Collected data entries

-- ==== Sys2Proof/Machine/Spdm.lean ====
section
/-! DEFINITION. SPDM, SEC commands and the test port (spec/15 R463 to R483; spec/13 R436). Message layouts that the spec leaves
to DMTF DSP0274 are those of that public standard (log 38); signatures, keys and certificates are free values. -/
namespace Sys2Proof.Machine
open Sys2Proof

/-! ### Measurements (Table 15.4) -/

/-- The field-failure list as `DEV.INFO` lays its entries out. -/
def fflBytes (s : State) : Bytes := (s.flash.ffl.map fun e => natLE 1 e.kind ++ zeros 3 ++ natLE 4 e.index ++ natLE 8 e.addr).flatten

/-- DMTF type and content of a block, for the indices of Table 15.4. -/
def measurement (s : State) (i : Nat) : Option (Nat × Bytes) :=
  let fl := s.flash
  let env := if s.env.running then fl.envImage else none
  if i = 1 then some (0, fit 64 Config.romDigest)
  else if i = 2 then some (1, imgDigest (runningImage s))
  else if i = 3 then some (1, imgDigest env)
  else if i = 4 then some (2, fit 64 (Config.configDigest fl.serial))
  else if i = 5 then some (7, natLE 4 (imgSvn (runningImage s)) ++ natLE 4 (imgSvn env) ++ natLE 4 fl.counter ++ natLE 4 fl.envCounter)
  else if i = 6 then
    some (5, natLE 4 (b2n fl.unlockedOnce + 2 * b2n fl.unlocked + 4 * b2n (s.fns.any fun x => x.confidential)))
  else if i = 7 then
    let a := fl.staged.map (·.1)
    let b := fl.envStaged.map (·.1)
    some (9, imgDigest a ++ imgDigest b ++ natLE 4 (imgSvn a) ++ natLE 4 (imgSvn b))
  else if i = 8 then some (3, natLE 1 fl.partMode ++ zeros 3 ++ sha512 (fflBytes s))
  else if 17 ≤ i ∧ i ≤ 20 then
    let f := i - 17
    let x := fnAt s f
    some (9, natLE 1 (fnState s f) ++ natLE 1 (b2n x.confidential) ++ zeros 6 ++ sha512 (fit 16 x.tenant))
  else none

def blockIndices : List Nat := [1, 2, 3, 4, 5, 6, 7, 8, 17, 18, 19, 20]

/-- A measurement block. -/
def measurementBlock (s : State) (i : Nat) : Bytes :=
  match measurement s i with
  | some (t, v) => natLE 1 i ++ natLE 1 1 ++ natLE 2 (v.length + 3) ++ natLE 1 t ++ natLE 2 v.length ++ v
  | none => []

/-! ### Responses (Table 15.3) -/

def spdmHead (code p1 p2 : Nat) : Bytes := natLE 1 0x13 ++ natLE 1 code ++ natLE 1 p1 ++ natLE 1 p2

def spdmError (code data : Nat) : Bytes := spdmHead 0x7F code data

/-- The connection record, or a new one. -/
def connOf (s : State) (n : Nat) : SpdmConn := (s.sec.conns.find? fun x => decide (x.conn = n)).getD ⟨n, none, none⟩

def setConn (s : State) (x : SpdmConn) : State :=
  { s with sec := { s.sec with conns := x :: s.sec.conns.filter fun y => !decide (y.conn = x.conn) } }

/-- The free part of a response. -/
def spdmFree (s : State) (msg : Bytes) : Bytes × State :=
  let (n, s1) := drawFree s
  (Config.spdmBody n msg, s1)

def respVersion (s : State) (conn : Nat) (_m : Bytes) : Bytes × State :=
  (natLE 1 0x10 ++ natLE 1 4 ++ zeros 3 ++ natLE 1 1 ++ natLE 2 0x1300, setConn s ⟨conn, none, none⟩)

/-- CERT, CHAL, MEAS with signature, MEAS_FRESH, ENCRYPT, MAC and KEY_EX. -/
def respCapabilities (s : State) (m : Bytes) : Bytes × State :=
  let (b, s1) := spdmFree s m
  (spdmHead 0x61 0 0 ++ zeros 1 ++ fit 3 b ++ natLE 4 0x2F6 ++ fit 8 (b.drop 3), s1)

/-- The algorithm structures of a request: type and supported bits. -/
def algStructs : Nat → Bytes → List (Nat × Nat)
  | 0, _ => []
  | n + 1, b => if b.length < 4 then [] else (rd b 0 1, rd b 2 2) :: algStructs n (b.drop 4)

/-- Whether a request offers an algorithm of Table 15.3: ECDSA P-521, SHA-512, secp521r1 or AES-256-GCM. -/
def offersAny (m : Bytes) : Bool :=
  let structs := algStructs (rd m 2 1) (m.drop (32 + 4 * rd m 28 1 + 4 * rd m 29 1))
  bit (rd m 8 4) 8 || bit (rd m 12 4) 2 || structs.any fun x => (x.1 = 2 && bit x.2 5) || (x.1 = 3 && bit x.2 1)

def respAlgorithms (s : State) (m : Bytes) : Bytes × State :=
  if offersAny m then
    let (b, s1) := spdmFree s m
    (spdmHead 0x63 2 0 ++ natLE 2 44 ++ natLE 1 1 ++ zeros 1 ++ natLE 4 0x40 ++ natLE 4 0x100 ++ natLE 4 4 ++ fit 12 b
      ++ natLE 4 0 ++ natLE 1 2 ++ natLE 1 0x20 ++ natLE 2 0x20 ++ natLE 1 3 ++ natLE 1 0x20 ++ natLE 2 2, s1)
  else (spdmError 1 0, s)

/-- Root, intermediate, DeviceID and Alias certificates (R465). -/
def slotChain (s : State) : Bytes := Config.certChain s.flash.serial deviceIdKey (aliasKey s) (layer0 s) s.flash.aliasGen

/-- A response with the Alias key's signature over request and response (R464, R471). -/
def signed (s : State) (msg body : Bytes) : Bytes × State :=
  let (n, s1) := drawFree s
  (body ++ fit 132 (Config.ecdsa (aliasKey s) n (msg ++ body)), s1)

def respDigests (s : State) : Bytes × State := (spdmHead 1 0 1 ++ sha512 (slotChain s), s)

/-- Slot 0 only: a portion of the chain from the offset asked for. -/
def respCertificate (s : State) (m : Bytes) : Bytes × State :=
  if rd m 2 1 % 16 ≠ 0 then (spdmError 1 0, s)
  else
    let rest := (slotChain s).drop (rd m 4 2)
    let part := rest.take (rd m 6 2)
    (spdmHead 2 0 0 ++ natLE 2 part.length ++ natLE 2 (rest.length - part.length) ++ part, s)

def respChallenge (s : State) (m : Bytes) : Bytes × State :=
  if rd m 2 1 ≠ 0 then (spdmError 1 0, s)
  else
    let (b, s1) := spdmFree s m
    signed s1 m (spdmHead 3 0 1 ++ sha512 (slotChain s) ++ b)

/-- The count, all blocks, or one block; the free part holds the nonce; signed when the request asks for it. -/
def respMeasurements (s : State) (m : Bytes) : Bytes × State :=
  let op := rd m 3 1
  if op ≠ 0 ∧ op ≠ 255 ∧ !blockIndices.contains op then (spdmError 1 0, s)
  else
    let idx := if op = 0 then [] else if op = 255 then blockIndices else [op]
    let rec_ := (idx.map (measurementBlock s)).flatten
    let (b, s1) := spdmFree s m
    let body := spdmHead 0x60 (if op = 0 then blockIndices.length else 0) 0 ++ natLE 1 idx.length ++ natLE 3 rec_.length ++ rec_ ++ b
    if bit (rd m 2 1) 0 then signed s1 m body else (body, s1)

/-- A session starts; a previous session of the connection ends. -/
def respKeyExchange (s : State) (conn : Nat) (m : Bytes) : Bytes × State :=
  let half := s.sec.nextSession % 65536
  let id := rd m 4 2 + 65536 * half
  let (b, s1) := spdmFree s m
  let s2 := setConn s1 { connOf s1 conn with session := some (id, false) }
  (spdmHead 0x64 0 0 ++ natLE 2 half ++ b, { s2 with sec := { s2.sec with nextSession := s.sec.nextSession + 1 } })

/-- The handshake ends. -/
def respFinish (s : State) (conn : Nat) (m : Bytes) : Bytes × State :=
  match (connOf s conn).session with
  | some (id, _) =>
    let (b, s1) := spdmFree s m
    (spdmHead 0x65 0 0 ++ b, setConn s1 { connOf s1 conn with session := some (id, true) })
  | none => (spdmError 4 0, s)

/-- The response to a request by its code, RESPOND_IF_READY apart (Table 15.3). -/
def spdmRespond (s : State) (conn : Nat) (m : Bytes) : Bytes × State :=
  let code := rd m 1 1
  if code = 0x84 then respVersion s conn m
  else if code = 0xE1 then respCapabilities s m
  else if code = 0xE3 then respAlgorithms s m
  else if code = 0x81 then respDigests s
  else if code = 0x82 then respCertificate s m
  else if code = 0x83 then respChallenge s m
  else if code = 0xE0 then respMeasurements s m
  else if code = 0xE4 then respKeyExchange s conn m
  else if code = 0xE5 then respFinish s conn m
  else (spdmError 7 code, s)

/-- The deferred response, once the activation window is over (R473). -/
def respondIfReady (s : State) (conn : Nat) : Bytes × State :=
  match (connOf s conn).deferred with
  | some m => spdmRespond (setConn s { connOf s conn with deferred := none }) conn m
  | none => (spdmError 4 0, s)

/-- ceil(log2 r) (R473). -/
def ceilLog2 (r : Nat) : Nat := if r ≤ 1 then 0 else Nat.log2 (r - 1) + 1

/-- One SPDM request: in the activation window ResponseNotReady, else its response (R471, R473). -/
def spdmServe (s : State) (q : SpdmReq) (f : State → Bytes × State) : State :=
  if !s.pow.input then s
  else
    let (b, s1) :=
      if s.flash.activation.isSome then
        let x := connOf s q.conn
        let keep := if rd q.msg 1 1 = 0xFF then x.deferred else some q.msg
        (spdmError 0x42 0 ++ natLE 1 (ceilLog2 q.leftUs) ++ natLE 1 (rd q.msg 1 1) ++ zeros 1 ++ natLE 1 1,
          setConn s { x with deferred := keep })
      else f s
    { s1 with sec := { s1.sec with spdmOut := s1.sec.spdmOut ++ [(q.conn, b)] } }

def execGetVersion (q : SpdmReq) (s : State) : Host.Outcome State Fault Refusal := .next (spdmServe s q fun s => respVersion s q.conn q.msg)
def execGetCapabilities (q : SpdmReq) (s : State) : Host.Outcome State Fault Refusal := .next (spdmServe s q fun s => respCapabilities s q.msg)
def execNegotiateAlgorithms (q : SpdmReq) (s : State) : Host.Outcome State Fault Refusal := .next (spdmServe s q fun s => respAlgorithms s q.msg)
def execGetDigests (q : SpdmReq) (s : State) : Host.Outcome State Fault Refusal := .next (spdmServe s q respDigests)
def execGetCertificate (q : SpdmReq) (s : State) : Host.Outcome State Fault Refusal := .next (spdmServe s q fun s => respCertificate s q.msg)
def execChallenge (q : SpdmReq) (s : State) : Host.Outcome State Fault Refusal := .next (spdmServe s q fun s => respChallenge s q.msg)
def execGetMeasurements (q : SpdmReq) (s : State) : Host.Outcome State Fault Refusal := .next (spdmServe s q fun s => respMeasurements s q.msg)
def execKeyExchange (q : SpdmReq) (s : State) : Host.Outcome State Fault Refusal := .next (spdmServe s q fun s => respKeyExchange s q.conn q.msg)
def execFinish (q : SpdmReq) (s : State) : Host.Outcome State Fault Refusal := .next (spdmServe s q fun s => respFinish s q.conn q.msg)
def execRespondIfReady (q : SpdmReq) (s : State) : Host.Outcome State Fault Refusal := .next (spdmServe s q fun s => respondIfReady s q.conn)
/-- ERROR UnsupportedRequest (R471). -/
def execSpdmUnsupportedRequest (q : SpdmReq) (s : State) : Host.Outcome State Fault Refusal :=
  .next (spdmServe s q fun s => (spdmError 7 (rd q.msg 1 1), s))

/-! ### SEC commands -/

/-- R471, R473: one SPDM request on the connection of the issuing ring pair. -/
def secAttest (s : State) (c : Cmd) : State :=
  match s.flash.activation with
  | some e => answer s c (replyBusy (e - s.eng.beat))
  | none =>
    let conn := c.ring + 1
    let (b, s1) := if rd c.payload 1 1 = 0xFF then respondIfReady s conn else spdmRespond s conn c.payload
    answer s1 c (replyRes [] b)

def execSecAttest (c : Cmd) (s : State) : Host.Outcome State Fault Refusal := .next (startCmd s c fun s => secAttest s c)

def keysReply (s : State) (f : Nat) : Reply :=
  replyOk (natLE 1 (b2n (fnAt s f).l2Key.isSome + 2 * b2n (s.fab.ports.any fun x => x.enc)))

/-- Installs a key: it destroys the one before it and frees the images under it (R480, R482). -/
def installKey (s : State) (f : Nat) (stored : Bytes) : State :=
  let s1 := freeDrives (setFn s f fun x => { x with l2Key := some stored }) f
  { s1 with sec := { s1.sec with nextKey := s1.sec.nextKey + 1 } }

/-- The tenant's key under K_wrap of its session, or the refusal reason (R480, Table 15.6). -/
def unwrapKey (s : State) (f : Nat) (p : Bytes) : Bytes ⊕ Nat :=
  let conn := f + 2
  match (connOf s conn).session with
  | some (id, true) =>
    if rd p 0 4 ≠ id then .inr 4
    else
      let k := hkdfExpand (Config.exportSecret conn id) (ascii "zk tenant wrap") 32
      let nonce := slice p 4 12
      let ct := slice p 16 32
      if gcmTag k nonce (p.take 4 ++ natLE 1 (f + 1)) ct = slice p 48 16 then .inl (gcmCrypt k nonce ct) else .inr 7
  | _ => .inr 4

def secKeys (s : State) (c : Cmd) : State :=
  let op := cArg c 32 1
  let f := cIx c
  let isFn := decide (1 ≤ cFunction c) && decide (cFunction c ≤ 4)
  unlessRefused s c (op ≤ 3) 4 32 <|
  if op = 0 then answer s c (if isFn then keysReply s f else replyOk (natLE 1 (2 * b2n (s.fab.ports.any fun x => x.enc))))
  else if op = 2 then
    let s1 := (List.range 9).foldl (fun s p => if (portAt s p).enc then startKeyx s p else s) s
    answer s1 c (if isFn then keysReply s1 f else replyOk (natLE 1 (2 * b2n (s.fab.ports.any fun x => x.enc))))
  else
    unlessRefused s c isFn 2 8 <|
    needState s c [1, 3] <|
    if op = 3 then
      let s1 := freeDrives (setFn s f fun x => { x with l2Key := none }) f
      answer s1 c (keysReply s1 f)
    else if c.payload.isEmpty then
      let s1 := installKey s f (drawnKey s.sec.nextKey)
      answer s1 c (keysReply s1 f)
    else
      unlessRefused s c (c.payload.length = 64) 4 24 <|
      match unwrapKey s f c.payload with
      | .inl k => let s1 := installKey s f (wrapKey s.sec.nextKey k); answer s1 c (keysReply s1 f)
      | .inr r => answer s c (replyRefused s c r 0)

def execSecKeys (c : Cmd) (s : State) : Host.Outcome State Fault Refusal := .next (startCmd s c fun s => secKeys s c)

/-! ### The test port (R474, R475) -/

/-- A token that names this serial and the device counter unlocks the port unless a function is confidential. -/
def execUnlockToken (serial counter : Nat) (signed : Bool) (s : State) : Host.Outcome State Fault Refusal :=
  .next (if s.pow.input && signed && decide (serial = s.flash.serial) && decide (counter = s.flash.counter)
            && !(s.fns.any fun x => x.confidential) then
      { s with flash := { s.flash with unlocked := true, unlockedOnce := true } }
    else s)

end Sys2Proof.Machine
end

• _Exercise aim_:
Look above for the line with "def keysReply (s" and the line with "match unwrapKey s f c.payload with"; transcribe both and all lines in between, exactly, and nothing else.

• _Result below_:
def keysReply (s : State) (f : Nat) : Reply :=
  replyOk (natLE 1 (b2n (fnAt s f).l2Key.isSome + 2 * b2n (s.fab.ports.any fun x => x.enc)))

/-- Installs a key: it destroys the one before it and frees the images under it (R480, R482). -/
def installKey (s : State) (f : Nat) (stored : Bytes) : State :=
  let s1 := freeDrives (setFn s f fun x => { x with l2Key := some stored }) f
  { s1 with sec := { s1.sec with nextKey := s1.sec.nextKey + 1 } }

/-- The tenant's key under K_wrap of its session, or the refusal reason (R480, Table 15.6). -/
def unwrapKey (s : State) (f : Nat) (p : Bytes) : Bytes ⊕ Nat :=
  let conn := f + 2
  match (connOf s conn).session with
  | some (id, true) =>
    if rd p 0 4 ≠ id then .inr 4
    else
      let k := hkdfExpand (Config.exportSecret conn id) (ascii "zk tenant wrap") 32
      let nonce := slice p 4 12
      let ct := slice p 16 32
      if gcmTag k nonce (p.take 4 ++ natLE 1 (f + 1)) ct = slice p 48 16 then .inl (gcmCrypt k nonce ct) else .inr 7
  | _ => .inr 4

def secKeys (s : State) (c : Cmd) : State :=
  let op := cArg c 32 1
  let f := cIx c
  let isFn := decide (1 ≤ cFunction c) && decide (cFunction c ≤ 4)
  unlessRefused s c (op ≤ 3) 4 32 <|
  if op = 0 then answer s c (if isFn then keysReply s f else replyOk (natLE 1 (2 * b2n (s.fab.ports.any fun x => x.enc))))
  else if op = 2 then
    let s1 := (List.range 9).foldl (fun s p => if (portAt s p).enc then startKeyx s p else s) s
    answer s1 c (if isFn then keysReply s1 f else replyOk (natLE 1 (2 * b2n (s.fab.ports.any fun x => x.enc))))
  else
    unlessRefused s c isFn 2 8 <|
    needState s c [1, 3] <|
    if op = 3 then
      let s1 := freeDrives (setFn s f fun x => { x with l2Key := none }) f
      answer s1 c (keysReply s1 f)
    else if c.payload.isEmpty then
      let s1 := installKey s f (drawnKey s.sec.nextKey)
      answer s1 c (keysReply s1 f)
    else
      unlessRefused s c (c.payload.length = 64) 4 24 <|
      match unwrapKey s f c.payload with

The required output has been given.